Recherche
Chroniques
Cendrillon
opéra de Jules Massenet
Les soirs se suivent et ne se ressemblent pas. Au lendemain d’une Rusalka plutôt ratée [lire notre chronique de la veille], nous voyons une Cendrillon réussie. Présentée en 2018, la mise en scène de Fiona Shaw, que nous n’avions pas vue mais dont on sait qu’elle n’a pas fait l’unanimité, revient au Glyndebourne Festival dans un nouveau réglage confié à Fiona Dunn.
« Reste au foyer, petit grillon,
Car ce n'est pas pour toi que brille
Ce superbe et joyeux rayon...
Ne vas-tu pas porter envie au papillon ?
A quoi penses-tu, pauvre fille ?
Travaille, Cendrillon,
Résigne-toi, Cendrille ! »
Omniprésente, la métaphore de la chrysalide hante le rêve de l’héroïne qui parle aux petites créatures du soir, tandis que ses demi-sœurs vont au bal avec la marâtre. Il est toujours question de rêves, dans cette production qui les suggère et les analyse du côté du divan freudien grâce à un dispositif de miroirs très sophistiqué – Jon Bausor signe le décor. Pour autant, le charme du conte de féé n’est pas brisé, ce qui est plutôt fort. Cendrillon décuplée à différents âges dont chaque incarnation se projette, se souvient ou console, est une idée fascinante qui n’empêche pas la magie, au contraire. Les personnages sont définis sans concession, père faible et soumis à sa femme et aux filles du second lit, elles-mêmes consommatrices stupides et jamais satisfaites, dans les vapeurs de la marmite à névroses. Comme Rusalka, l’ouvrage questionne l’opposition entre désir et réalité, mais ici l’interrogation est tissée en profondeur, au point de construire tout le spectacle, selon l’audace d’un vrai projet artistique. Tout ne nous plaît pas, c’est certain, mais peu importe : l’interprétation se tient et traite le sujet sans le dénaturer.
Au pupitre du London Philharmonic Orchestra, John Wilson accomplit une prouesse en sachant rendre plus légers certains débordements de l’instrumentation mal dosée de Massenet [lire notre critique du DVD]. Il ménage une sensualité inattendue et une clarté savoureuse à l’exécution, ce qui favorise la balance idéale avec les voix. De ce fait, Cendrillon révèle une fosse plus mélodique. Le chef dispose d’un orchestre en pleine forme dont les musiciens honorent la partition à chaque instant. La couleur et la nuance sont les excellents atouts de la soirée. Les artistes du Glyndebourne Chorus se montrent pleinement à la hauteur.

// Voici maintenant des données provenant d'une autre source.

/-! ### Flits (R347, R348) -/

/-- Bytes 0 to 123 of a flit as a number: header and payload. -/
def flitBody (f : Flit) : Nat :=
  f.lseq.toNat * 2 ^ 48 + f.lack.toNat * 2 ^ 32 + f.nak.toNat * 2 ^ 31 + f.kind.toNat * 2 ^ 28 + 2 ^ 64 * (f.payload % 2 ^ 928)

/-- A flit with its CRC. -/
def sealFlit (f : Flit) : Flit := { f with crc := crc32c 992 (flitBody f) }

/-- Whether a flit's CRC agrees with its bytes. -/
def flitOk (f : Flit) : Bool := f.crc == crc32c 992 (flitBody f)

/-- The flits of a message that a sender gives at most (log entry 74). -/
def messageFlits : Nat := 16

/-- The 116-byte parts of a message's payload, in order. -/
def payloadParts (p : Nat) : List Nat :=
  let p := p % 2 ^ (928 * messageFlits)
  (List.range (p.log2 / 928 + 1)).map (fun i => p / 2 ^ (928 * i) % 2 ^ 928)

/-- Whether a sender may hold further flits (R348). -/
def Wharf.roomFor (v : Wharf) (k : Nat) : Bool := v.live && decide (v.sent.length + k ≤ Config.wharfSlots)

/-- Sends a flit with the link's present LACK and NAK. -/
def Wharf.sendFlit (v : Wharf) (kind : BitVec 3) (payload : Nat) : Wharf :=
  let f : Flit := sealFlit ⟨v.nextSeq, v.got, v.nak, kind, payload, 0⟩
  { v with nextSeq := v.nextSeq + 1, nak := false, sent := v.sent ++ [f], out := v.out ++ [f] }

/-- Sends the continuation flits of a message. -/
def Wharf.sendRest : List Nat → Wharf → Wharf
  | [], v => v
  | p :: t, v => Wharf.sendRest t (v.sendFlit 2 p)

/-- Sends a message: its first flit, then the continuations. -/
def Wharf.sendMessage (v : Wharf) (src : Station) (b : Body) : List Nat → Wharf
  | [] => v
  | p :: t =>
    let v := Wharf.sendRest t (v.sendFlit 1 p)
    { v with taken := v.taken ++ [(v.nextSeq - 1, src, b)] }

/-- Sends the messages that wait, oldest first, while there is room for all the flits of one. -/
def Wharf.pump (panel : BitVec 12) : List (Station × Body) → Wharf → Wharf
  | [], v => { v with queue := [] }
  | (src, b) :: t, v =>
    match b.payload panel with
    | none => Wharf.pump panel t v
    | some p =>
      let ps := payloadParts p
      if v.roomFor ps.length then Wharf.pump panel t (v.sendMessage src b ps) else { v with queue := (src, b) :: t }

/-- Whether the wharf's station takes a message now. -/
def Wharf.room (v : Wharf) : Bool := v.roomFor 1 && v.queue.isEmpty

def State.wharf (s : State) (w : Nat) : Wharf := Tab.getD s.wharves w Wharf.clear
def State.setWharf (s : State) (w : Nat) (v : Wharf) : State := { s with wharves := Tab.set s.wharves w v }

/-- Hands a message to a wharf. -/
def State.sendWharf (s : State) (w : Nat) (src : Station) (b : Body) : State :=
  let v := s.wharf w
  s.setWharf w (v.pump s.panel (v.queue ++ [(src, b)]))

/-- The lock-keeper's partition of a core station. -/
def State.keeperOf (s : State) (n : Nat) : Option Nat := s.partOfCore n

/-- Hands a message to its station (R336). -/
def State.deliver (s : State) (src dst : Station) (b : Body) : State :=
  match dst with
  | .core n =>
    match b with
    | .barge f g => s.modCore n (fun c => { c with bargeWait := c.bargeWait ++ [Barge.ofFlits g f] })
    | .bar m => s.modCore n (fun c => { c with barq := c.barq ++ [m] })
    | .trigger _ _ _ _ _ _ _ =>
      match s.keeperOf n with
      | some p => s.modPart p (fun v => { v with trigq := v.trigq ++ [b] })
      | none => s
    | .scopew _ _ _ _ _ _ _ _ _ _ =>
      match s.keeperOf n with
      | some p => s.modPart p (fun v => { v with scopeq := v.scopeq ++ [b] })
      | none => s
    | .reserve _ _ _ _ =>
      match s.keeperOf n with
      | some p => s.modPart p (fun v => { v with resq := v.resq ++ [b] })
      | none => s
    | .send _ => s.modCore n (fun c => { c with inbox := c.inbox ++ [b] })
    | .refused _ _ _ | .access _ _ | .reply _ _ _ => s
  | .wharf w => s.sendWharf w src b
  | .chiplet _ | .base _ => s

/-- Whether a station performs arrivals now (R339): a core stopped for retirement does not. -/
def State.performs (s : State) : Station → Bool
  | .core n => !(s.core n).retiring
  | .wharf w => (s.wharf w).room
  | _ => true

/-- The adaptive expected number moves past the performed map (R336). -/
def skipPerformed (e : BitVec 16) (m : BitVec 64) : Nat → BitVec 16 × BitVec 64
  | 0 => (e, m)
  | k + 1 => if m.getLsbD 0 then skipPerformed (e + 1) (m >>> 1) k else (e, m)

/-- The answers a destination keeps: those to the last 64 numbers (R336). -/
def keepAnswers (l : List (BitVec 16)) : List (BitVec 16) := l.drop (l.length - 128)

/-- An arriving message at its destination (R336): performed, dropped, or answered from the cache. -/
def State.arrive (s : State) (t : Stream) (q : BitVec 16) (b : Body) : State :=
  let ahead := (q - t.expected).toNat
  let behind := (t.expected - q).toNat
  let answer := fun (s : State) (t : Stream) => s.launch t (.answer q) t.dst
  if t.resync then s.launch t .resync t.dst
  else if ahead = 0 then
    let (e, m) := if t.ordered then (t.expected + 1, t.map) else skipPerformed (t.expected + 1) (t.map >>> 1) 64
    let t' := { t with expected := e, map := m, answers := keepAnswers (t.answers ++ [q]) }
    answer ((s.setStream t').deliver t.src t.dst b) t'
  else if ahead < 64 then
    if t.ordered then s
    else if t.map.getLsbD ahead then answer s t
    else
      let t' := { t with map := t.map ||| (1 <<< ahead), answers := keepAnswers (t.answers ++ [q]) }
      answer ((s.setStream t').deliver t.src t.dst b) t'
  else if behind ≤ 64 then answer s t
  else s

/-! ### Twins (R318, R319) -/

/-- The logical core a compared copy of a region addresses for a number of the first placement (R318). -/
def State.twinTarget (s : State) (n m : Nat) : Nat :=
  match s.regionOf n with
  | some r =>
    if r.f.paired && (s.core n).twin then
      match r.tasks.findIdx? (fun x => x == m) with
      | some i => r.copy.getD i m
      | none => m
    else m
  | none => m

/-- Whether core m belongs to the copy of core n's region that core n runs in. -/
def State.sameCopy (s : State) (n m : Nat) : Bool :=
  match s.regionOf n with
  | some r => (if (s.core n).twin then r.copy else r.tasks).contains m
  | none => false

/-- Sends a message of core n: in a PAIRED region, one that leaves its own copy waits for its twin (R319). -/
def State.postFrom (s : State) (n : Nat) (dst : Station) (b : Body) (outside : Bool) (hash : Word) : State :=
  match s.nextPair n, outside with
  | some k, true =>
    let c := s.core n
    let m : PairMsg :=
      { region := c.region - 1, task := c.task, count := k, twin := c.twin, hash := hash,
        body := some (.core n, dst, b), req := none, op := none }
    { (s.bumpPair n) with pairs := s.pairs ++ [m] }
  | _, _ => s.post (.core n) dst b

end Sys2Proof.Machine
end

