/-- Element `next` of a copy into a buffer. -/
def State.bufElement (s : State) (o : EngineOp) (src : Pattern) (base index ctl : Word) (pf : Bool) (extent l : Nat) : Out :=
  let size := copyBytes (ctlEs ctl)
  let fail := fun (u : State) (e : ElemFault) => whenEnabled (e.code != cWAIT) (u.suspend o l e)
  if l ≠ o.next then notNow
  else
    match s.destBuf o base with
    | .error e => fail s (elemFault e.code 0 base .engWrite e.level)
    | .ok none => .next (s.modOp o.id (fun o => { o with refused := true }))
    | .ok (some (lf, pa, b)) =>
      let x := b.slot b.fill
      if s.copyBefore o pa || (s.bankOf pa).waits || !(x.st == .free || x.st == .filling)
          || decide (b.slotBytes ≤ b.bytes + o.written) then notNow
      else
        match s.copySource o src index (ctlGath ctl) pf extent size l with
        | .error e => fail s e
        | .ok (u, a, mark, oor) =>
          if !(match a with | some y => alignedTo y size | none => true) then
            .next (s.suspend o l (elemFault cALIGNMENT 0 (a.getD 0) .engRead 0))
          else
            let (w, vs, e) := readElem o.view a size mark (elemParts size o.sect) u
            whenEnabled (e.all (fun e => e.code != cWAIT)) (w.fillSlot o l pa size lf b oor vs e)

/-- Whether an operation stands still: its region is pre-empted (R323). -/
def State.paused (s : State) (o : EngineOp) : Bool :=
  match o.region with
  | 0 => false
  | g + 1 =>
    match Tab.find s.regions g with
    | some r => r.st == .preempted
    | none => false

/-- Whether a copy is suspended: a stop of its core suspends it, while output streams still drain (R322, R323, R339). -/
def State.copyPaused (s : State) (o : EngineOp) : Bool := s.paused o || (s.core o.core).stopped || (s.core o.core).retiring

/-- COPY_ELEMENT (R258). -/
def execCopyElement (o l : Nat) (s : State) : Out :=
  match s.op o with
  | none => notNow
  | some q =>
    if !q.runs || q.mute || s.copyPaused q || decide (q.total ≤ l) || q.isDone l then notNow
    else
      match q.kind with
      | .copy src dst index ctl pf extent =>
        if ctlBuf ctl then s.bufElement q src dst.base index ctl pf extent l
        else s.memElement q src dst index ctl pf extent l
      | .outStream _ _ _ => notNow

/-- Counts bytes of slot FILL; a full slot becomes FULL (R274). -/
def CBuf.countBytes (b : CBuf) (n : Nat) : CBuf :=
  if b.slotBytes ≤ b.bytes + n then
    { b.setSlot b.fill ⟨.full, b.slotBytes, false⟩ with fill := (b.fill + 1) % b.count, bytes := 0 }
  else { b with bytes := b.bytes + n }

/-- BUFFER_SECTOR_COUNTED (R274): the next sector of a to-buffer copy, or the rest at its end. -/
def execBufferSectorCounted (o : Nat) (s : State) : Out :=
  match s.op o with
  | none => notNow
  | some q =>
    match q.kind with
    | .copy _ dst _ ctl _ _ =>
      match s.destBuf q dst.base with
      | .ok (some (_, pa, b)) =>
        let full := 16 - b.bytes % 16
        let n := min full q.written
        whenEnabled (ctlBuf ctl && decide (0 < n) && (n == full || q.next == q.total))
          ((setBufAt s pa (b.countBytes n)).modOp o (fun q => { q with written := q.written - n }))
      | _ => notNow
    | .outStream _ _ _ => notNow

/-- A partly filled slot that CLOSE or an unrecoverable end makes FULL (R270). -/
def CBuf.close (b : CBuf) (poison : Bool) : CBuf :=
  if (b.slot b.fill).st == .filling && (decide (0 < b.bytes) || poison) then
    { b.setSlot b.fill ⟨.full, b.bytes, poison⟩ with fill := (b.fill + 1) % b.count, bytes := 0 }
  else b

/-! ### Completions (R253, R261, R267) -/

/-- The payload of a completion. -/
def completion (status oor done : Nat) : Word :=
  BitVec.ofNat 64 (status * 2 ^ 56 + min oor (2 ^ 24 - 1) * 2 ^ 32 + min done (2 ^ 32 - 1))

/-- A to-buffer copy of no element whose DST names no buffer is refused as well (R273). -/
def State.refusedEmpty (s : State) (o : EngineOp) (base ctl : Word) : Bool :=
  ctlBuf ctl && o.total == 0 &&
    match s.destBuf o base with
    | .ok (some _) => false
    | _ => true

/-- Status and payload of a copy. -/
def EngineOp.copyPayload (o : EngineOp) : Word :=
  if o.refused then completion 2 o.oor 0
  else
    match o.ended with
    | some l => completion 1 o.oor l
    | none => completion 0 o.oor o.total

/-- Sends a completion to its reserved entry and ends the operation. DEDUCED (log entry 86): in a second copy SRCCORE is the
twin's number. -/
def State.sendCompletion (s : State) (o : EngineOp) (payload : Word) : State :=
  let m : Mail :=
    { kind := 2, ctx := BitVec.ofNat 6 o.target, srcCore := BitVec.ofNat 13 (s.shownCore o.core),
      srcCtx := BitVec.ofNat 6 o.ctx, tag := o.tag, payload := payload }
  let s := { s with ops := s.ops.filter (fun q => q.id != o.id) }
  s.modCore o.core (fun c =>
    { c with reserved := c.reserved - 1, mail := c.mail ++ [m] }.modCtx o.target (fun t => { t with wake := true }))

/-- CLOSE at the end of a to-buffer copy. -/
def State.closeBuf (s : State) (o : EngineOp) (base ctl : Word) : State :=
  if ctlClose ctl && o.ended.isNone && !o.refused then
    match s.destBuf o base with
    | .ok (some (_, pa, b)) => setBufAt s pa (b.close false)
    | _ => s
  else s

/-- COPY_COMPLETION (R261): the operation and its twin. -/
def execCopyCompletion (o : Nat) (s : State) : Out :=
  match s.op o with
  | none => notNow
  | some q =>
    match q.kind with
    | .copy _ dst _ ctl _ _ =>
      let q := { q with refused := q.refused || s.refusedEmpty q dst.base ctl }
      if q.mute || q.pairNo.isSome || q.fault.isSome || s.paused q || (s.core q.core).retiring
          || !(q.refused || q.ended.isSome || (q.next == q.total && q.written == 0)) then notNow
      else
        let s := (s.flushScope q.scope).closeBuf q dst.base ctl
        let s := s.sendCompletion q q.copyPayload
        match q.twin with
        | some t =>
          match s.op t with
          | some w => .next (s.sendCompletion w q.copyPayload)
          | none => .next s
        | none => .next s
    | .outStream _ _ _ => notNow

/-! ### Streams (R263, R266, R267) -/

def InBind.view (b : InBind) (core : Nat) : View := ⟨core, b.root, b.vahi, b.priv⟩

/-- What the sectors of an element hold together, least significant first. -/
def joinSectors (old : Nat × Bool) (l : List (Nat × Nat × Bool)) : Nat × Bool :=
  l.foldl (fun a (j, x, p) => (a.1 + x * 2 ^ (128 * j), a.2 || p)) old

def State.setBind (s : State) (c n : Nat) (b : Binding) : State := s.modCore c (fun k => { k with strm := Tab.set k.strm n b })

/-- Suspends an input binding at its next element. -/
def State.suspendIn (s : State) (c n : Nat) (b : InBind) (e : ElemFault) : State :=
  let s := { s with fresh := s.fresh + 1 }
  let r : FaultRec :=
    { FaultRec.blank with
      src := 1, grade := gradeOf e.code, code := e.code, eng := 3, ctx := b.ctx, core := c, seq := b.recs, opseq := b.seq,
      cpc := (s.thread c b.ctx).pc, ipc := b.ipc, va := e.va, elem := b.next, sect := e.sect, level := e.level,
      acc := e.acc.code, vahi := b.vahi, oprs := b.oprs }
  (s.addRec (s.partOfCore c) r).setBind c n
    (.input { b with recs := b.recs + 1, fault := some ⟨e.code, b.next, e.sect, e.va, e.acc.code, e.level⟩ })

/-- STREAM_FILL (R263): the next element of an input binding. -/
def execStreamFill (c n : Nat) (s : State) : Out :=
  match (s.core c).binding n with
  | .input b =>
    let size := esBytes b.es
    if b.fault.any (fun f => decide (f.elem ≤ b.next)) || b.ended || decide (b.total ≤ b.next) || decide (256 / size ≤ b.buf.length) then notNow
    else
      let a := b.pat.elem b.next
      if !alignedTo a size then .next (s.suspendIn c n b (elemFault cALIGNMENT 0 a .engRead 0))
      else
        let (u, vs, e) := readElem (b.view c) (some a) size false (elemParts size b.sect) s
        let x := joinSectors b.part vs
        match e with
        | some e => whenEnabled (e.code != cWAIT) (u.suspendIn c n { b with part := x, sect := e.sect } e)
        | none => .next (u.setBind c n (.input { b with next := b.next + 1, buf := b.buf ++ [x], part := (0, false), sect := 0 }))
  | _ => notNow

/-- STREAM_DRAIN (R263): the oldest pushed element of output operation n of core c. -/
def execStreamDrain (c n : Nat) (s : State) : Out :=
  match s.op n with
  | none => notNow
  | some o =>
    match o.kind, o.buf with
    | .outStream _ pat es, (x, p) :: t =>
      if o.core != c || !o.runs || s.paused o then notNow
      else
        let step := fun (s : State) => s.modOp n (fun o => { o with buf := t, next := o.next + 1, sect := 0 })
        if o.mute then .next (step s)
        else
          let a := pat.elem o.next
          let size := esBytes es
          if !alignedTo a size then .next (s.suspend o o.next (elemFault cALIGNMENT 0 a .engWrite 0))
          else
            match s.engWrite o.view a size 0 x.toNat p with
            | .error e => whenEnabled (e.code != cWAIT) (s.suspend o o.next e)
            | .ok u => .next (step u)
    | _, _ => notNow

/-- OUTPUT_BINDING_COMPLETION (R267). -/
def execOutputBindingCompletion (o : Nat) (s : State) : Out :=
  match s.op o with
  | none => notNow
  | some q =>
    match q.kind with
    | .outStream _ _ _ =>
      whenEnabled (q.closed && !s.paused q && !(s.core q.core).retiring && q.fault.isNone && q.pairNo.isNone && (q.ended.isSome || q.buf.isEmpty))
        ((s.flushScope q.scope).sendCompletion q (completion (if q.ended.isSome then 1 else 0) 0 q.next))
    | .copy _ _ _ _ _ _ => notNow

end Sys2Proof.Machine
end

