-- ==== Sys2Proof/Machine/Regions.lean ====
section
/-! DEFINITION. Regions as shared operations: resolving a control block, selection, placement and set-up, notices and the
completion of packets (R175 to R189, R237, R353). -/

namespace Sys2Proof.Machine

/-! ### Region control blocks (R175, R176) -/

/-- Reserved bits of each doubleword of a block. -/
def blockReserved : List Word :=
  [0, 0xFFFFFFFFFFF00000, 0xFFFFF00000C000FC, 0xFFFFFFFFE0000000, 0, 0xFFFFFFFF00000000, 0, 0, 0, 0, 0, 0,
   0xFFFF00000000FFF8, 0xFFFFE000FFE000F0, 0xFFFFFFFF00000000, 0xFFFFFFFFFFFFFFFF]

def blockClean (ws : List Word) : Bool := (ws.zip blockReserved).all (fun e => e.1 &&& e.2 == 0)

/-- The blocks from `block` up to its root, with their addresses; none when the chain is longer than 16, returns to
itself, or cannot be read. DEDUCED (log entry 87): the 16 count the block itself. -/
def readChain (v : View) : Nat → Word → State → Option (State × List (Word × List Word))
  | 0, _, _ => none
  | k + 1, block, s =>
    if block.toNat % 128 ≠ 0 then none
    else
      match State.loadDs v 16 block s with
      | .error _ => none
      | .ok (s, ws) =>
        let parent := ws.getD 0 0
        if parent = 0 then some (s, [(block, ws)])
        else
          match readChain v k parent s with
          | none => none
          | some (s, t) => some (s, (block, ws) :: t)

/-- Field k of the first block of a chain that overrides it, else its default (R176). -/
def inherit {α : Type} (c : List (Word × List Word)) (k : Nat) (d : α) (g : List Word → α) : α :=
  match c.find? (fun b => (b.2.getD 1 0).getLsbD k) with
  | some b => g b.2
  | none => d

/-- Bits hi to lo of doubleword i. -/
def fieldAt (i hi lo : Nat) (ws : List Word) : Nat := fieldOf (ws.getD i 0).toNat hi lo
def wordAt (i : Nat) (ws : List Word) : Word := ws.getD i 0

/-- The resolved fields, for a partition of `chips` chiplets; ENTRY where it resolves. -/
def resolveFields (chips : Nat) (c : List (Word × List Word)) : Option Fields :=
  match inherit c 15 none (fun ws => some (wordAt 7 ws)) with
  | none => none
  | some entry =>
    let grid := inherit c 9 (1, 1) (fun ws => (fieldAt 3 7 0 ws, fieldAt 3 15 8 ws))
    let ck := inherit c 19 (0, 0, 0) (fun ws => (fieldAt 12 2 0 ws, fieldAt 12 31 16 ws, fieldAt 12 47 32 ws))
    some {
      prio := inherit c 0 0 (fieldAt 2 1 0)
      fdom := inherit c 1 0 (fieldAt 2 15 8)
      mxshare := inherit c 2 1 (fieldAt 2 19 16)
      nctx := 8 * 2 ^ inherit c 3 0 (fieldAt 2 21 20)
      link := BitVec.ofNat 6 (inherit c 4 0 (fieldAt 2 29 24))
      place := inherit c 5 false (fun ws => (wordAt 2 ws).getLsbD 30)
      paired := inherit c 6 false (fun ws => (wordAt 2 ws).getLsbD 31)
      vahi := BitVec.ofNat 8 (inherit c 7 0 (fieldAt 2 39 32))
      stragn := inherit c 8 0 (fieldAt 2 43 40)
      gx := grid.1
      gy := grid.2
      cores := inherit c 10 (8 * chips) (fieldAt 3 28 16)
      basin := inherit c 11 (256 * chips) (fieldAt 4 31 0)
      unbk := inherit c 12 0 (fieldAt 4 63 32)
      straglag := inherit c 13 0xFFFFFFFF (fieldAt 5 31 0)
      scopetab := inherit c 14 0 (wordAt 6)
      entry := entry
      arg := inherit c 16 0 (wordAt 8)
      latepool := inherit c 17 0 (wordAt 9)
      save := inherit c 18 0 (wordAt 10)
      ckdir := ck.1
      ckoff := ck.2.1
      cksize := ck.2.2 }

/-- The ranges of R175, on the resolved values. -/
def Fields.inRange (f : Fields) : Bool :=
  f.entry.toNat % 4 == 0 && f.mxshare != 0 && f.gx != 0 && f.gy != 0 && f.cores != 0 && decide (f.cores ≤ 4608)
    && decide (f.ckdir ≤ 5) && decide (f.gx * f.gy ≤ f.cores)

/-- What a block resolves to. -/
structure Resolved where
  f : Fields
  chain : List Word
  signal : Word
  deps : Nat
  state : Nat
  /-- OVR bit 0 of the block (R179). -/
  ownPrio : Bool

/-- The lock-keeper's view of a block: bits 71:64 of the block's own address (R176). -/
def State.blockView (s : State) (p : Nat) (root : Root) (vahi : BitVec 8) : View := s.jobView p root vahi

/-- Resolves a block (R176); none when it resolves to BAD. -/
def State.resolve (s : State) (p : Nat) (root : Root) (vahi : BitVec 8) (block : Word) : Option (State × Resolved) :=
  match readChain (s.blockView p root vahi) 16 block s with
  | none => none
  | some (s', c) =>
    let chips := (s.part p).chiplets.length
    match resolveFields chips c with
    | none => none
    | some f =>
      let ws := (c.headD (0, [])).2
      if c.all (fun b => blockClean b.2) && f.inRange then
        some (s', { f := f, chain := c.map Prod.fst, signal := wordAt 11 ws,
                    deps := fieldAt 14 31 0 ws, state := fieldAt 13 3 0 ws, ownPrio := (wordAt 1 ws).getLsbD 0 })
      else none

/-- Writes the word of LIVE, ORIGIN and STATE into a block; a store that fails is not made. -/
def State.setBlock (s : State) (p : Nat) (root : Root) (vahi : BitVec 8) (block : Word) (live origin st : Nat) : State :=
  s.tryStores (s.blockView p root vahi) [BitVec.ofNat 64 (live * 2 ^ 32 + origin * 2 ^ 8 + st)] (block + 0x68)

/-- The codes of STATE. -/
def RegionState.code : RegionState → Nat
  | .new => 0
  | .armed => 1
  | .waiting => 2
  | .running => 3
  | .preempted => 4
  | .complete => 5
  | .faulted => 6
  | .killed => 7
  | .bad => 8

/-- Cores of a region, the second copy's last. -/
def Region.allCores (r : Region) : List Nat := r.tasks ++ r.copy

/-- Writes a region's STATE, with LIVE and ORIGIN as they stand. -/
def State.showRegion (s : State) (r : Region) (st : RegionState) : State :=
  let live := (r.allCores.filter (fun n => !(s.core n).ended)).length
  s.setBlock r.part r.root r.vahi r.block (if st = .running ∨ st = .preempted then live else 0) (r.tasks.headD 0) st.code

/-! ### Notices (R353) -/

/-- Writes a notice into one function's ring. -/
def State.noticeTo (s : State) (f : Nat) (kind code queue part : Nat) (value : Word) : State :=
  let u := s.func f
  if u.nring = 0 then s
  else
    s.setFunc f { u with
      nseq := u.nseq + 1
      notices := { hp := u.nring + BitVec.ofNat 64 (16 * (u.nseq % 256)), nseq := BitVec.ofNat 32 u.nseq,
                   kind := BitVec.ofNat 8 kind, code := BitVec.ofNat 8 code, queue := BitVec.ofNat 8 queue,
                   part := BitVec.ofNat 8 part, value := value } :: u.notices }

/-- A notice about a partition: to its function and to the physical function. -/
def State.notice (s : State) (p kind code queue : Nat) (value : Word) : State :=
  let f := (s.part p).func
  let s := s.noticeTo f kind code queue p value
  if f = 0 then s else s.noticeTo 0 kind code queue p value

/-! ### Queues and packets (R179 to R182) -/

/-- Doublewords of a packet with bits that must be zero; VALID is 1 when it is taken. -/
def packetOk (ws : List Word) : Bool :=
  let w0 := ws.getD 0 0
  let ty := fieldAt 0 7 0 ws
  w0 &&& 0x7FFFFFFFFFFFFE00 == 0 && (ty == 1 || ty == 2) && [5, 6, 7].all (fun i => ws.getD i 0 == 0)
    && (if ty == 1 then (ws.getD 1 0).toNat % 128 == 0 else ws.getD 1 0 == 0)
    && (ws.getD 2 0).toNat % 16 == 0 && (ws.getD 3 0).toNat % 8 == 0

/-- Fields of a descriptor as it was read (R179). -/
def HostQueue.base (q : HostQueue) : Word := wordAt 0 q.seen
def HostQueue.prio (q : HostQueue) : Nat := fieldAt 1 9 8 q.seen
def HostQueue.log2 (q : HostQueue) : Nat := fieldAt 1 4 0 q.seen
def HostQueue.write (q : HostQueue) : BitVec 32 := BitVec.ofNat 32 (fieldAt 2 31 0 q.seen)
def HostQueue.read (q : HostQueue) : BitVec 32 := BitVec.ofNat 32 (fieldAt 3 31 0 q.seen)
def HostQueue.low (q : HostQueue) : BitVec 32 := BitVec.ofNat 32 (fieldAt 4 31 0 q.seen)
def HostQueue.enabled (q : HostQueue) : Bool := (wordAt 1 q.seen).getLsbD 16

Cette œuvre fait appel à une grosse quinzaine de chanteurs, avec cet appétit fin-de-siècle des gastronomes d’autrefois. On applaudit le sextuor parfait formé par Sofia Larsson, Jacquelyn Parker, Jennifer Witton, Leslie Davis, Rhiain Taylor et Lauren Easton, Esprits facétieux et bien-chantants qui se jouent des embûches rythmiques. On découvre en Surintendant des plaisirs un jeune baryton-basse extraordinaire, avec une voix longue, l’autorité naturelle du timbre et une saine intelligence musicale : il s’appelle Romanas Kudriašovas et l’on espère l’entendre bientôt dans un vrai rôle. L’unique ténor de la pièce, indiqué trial, c’est-à-dire bouffe, est confié à Anthony Osborne, délicieux Doyen de la faculté. Un duo de méchantes sœurs est tout à son affaire : Eduarda Melo incisive et solaire Julie Pasturaud. La grosse voix d’Agnes Zwierko impose une Haltière terrible, dans tous les sens du terme. On retrouve le valeureux Lionel Lhote en Pandolfe froussard et bon. Il mène loyalement la ligne de chant et s’avère, de toute la distribution, le plus à jour avec la diction française. L’unique déception vient du Prince charmant – c’est un comble ! L’instrument de Kate Lindsey manque de corps et le timbre est trop terne. Bien connue en tant qu’interprète des joyaux baroques, Danielle de Niese donne au rôle-titre sa belle énergie, avec une grâce indéniable. Pourtant, un médium instable et une technique parfois en faute, sans parler du français calamiteux de l’Australienne, n’en font guère une Cendrillon de référence. À l’inverse, la coloratura Nina Minasyan jouit d’une agilité époustouflante qui booste considérablement la partie de la Fée.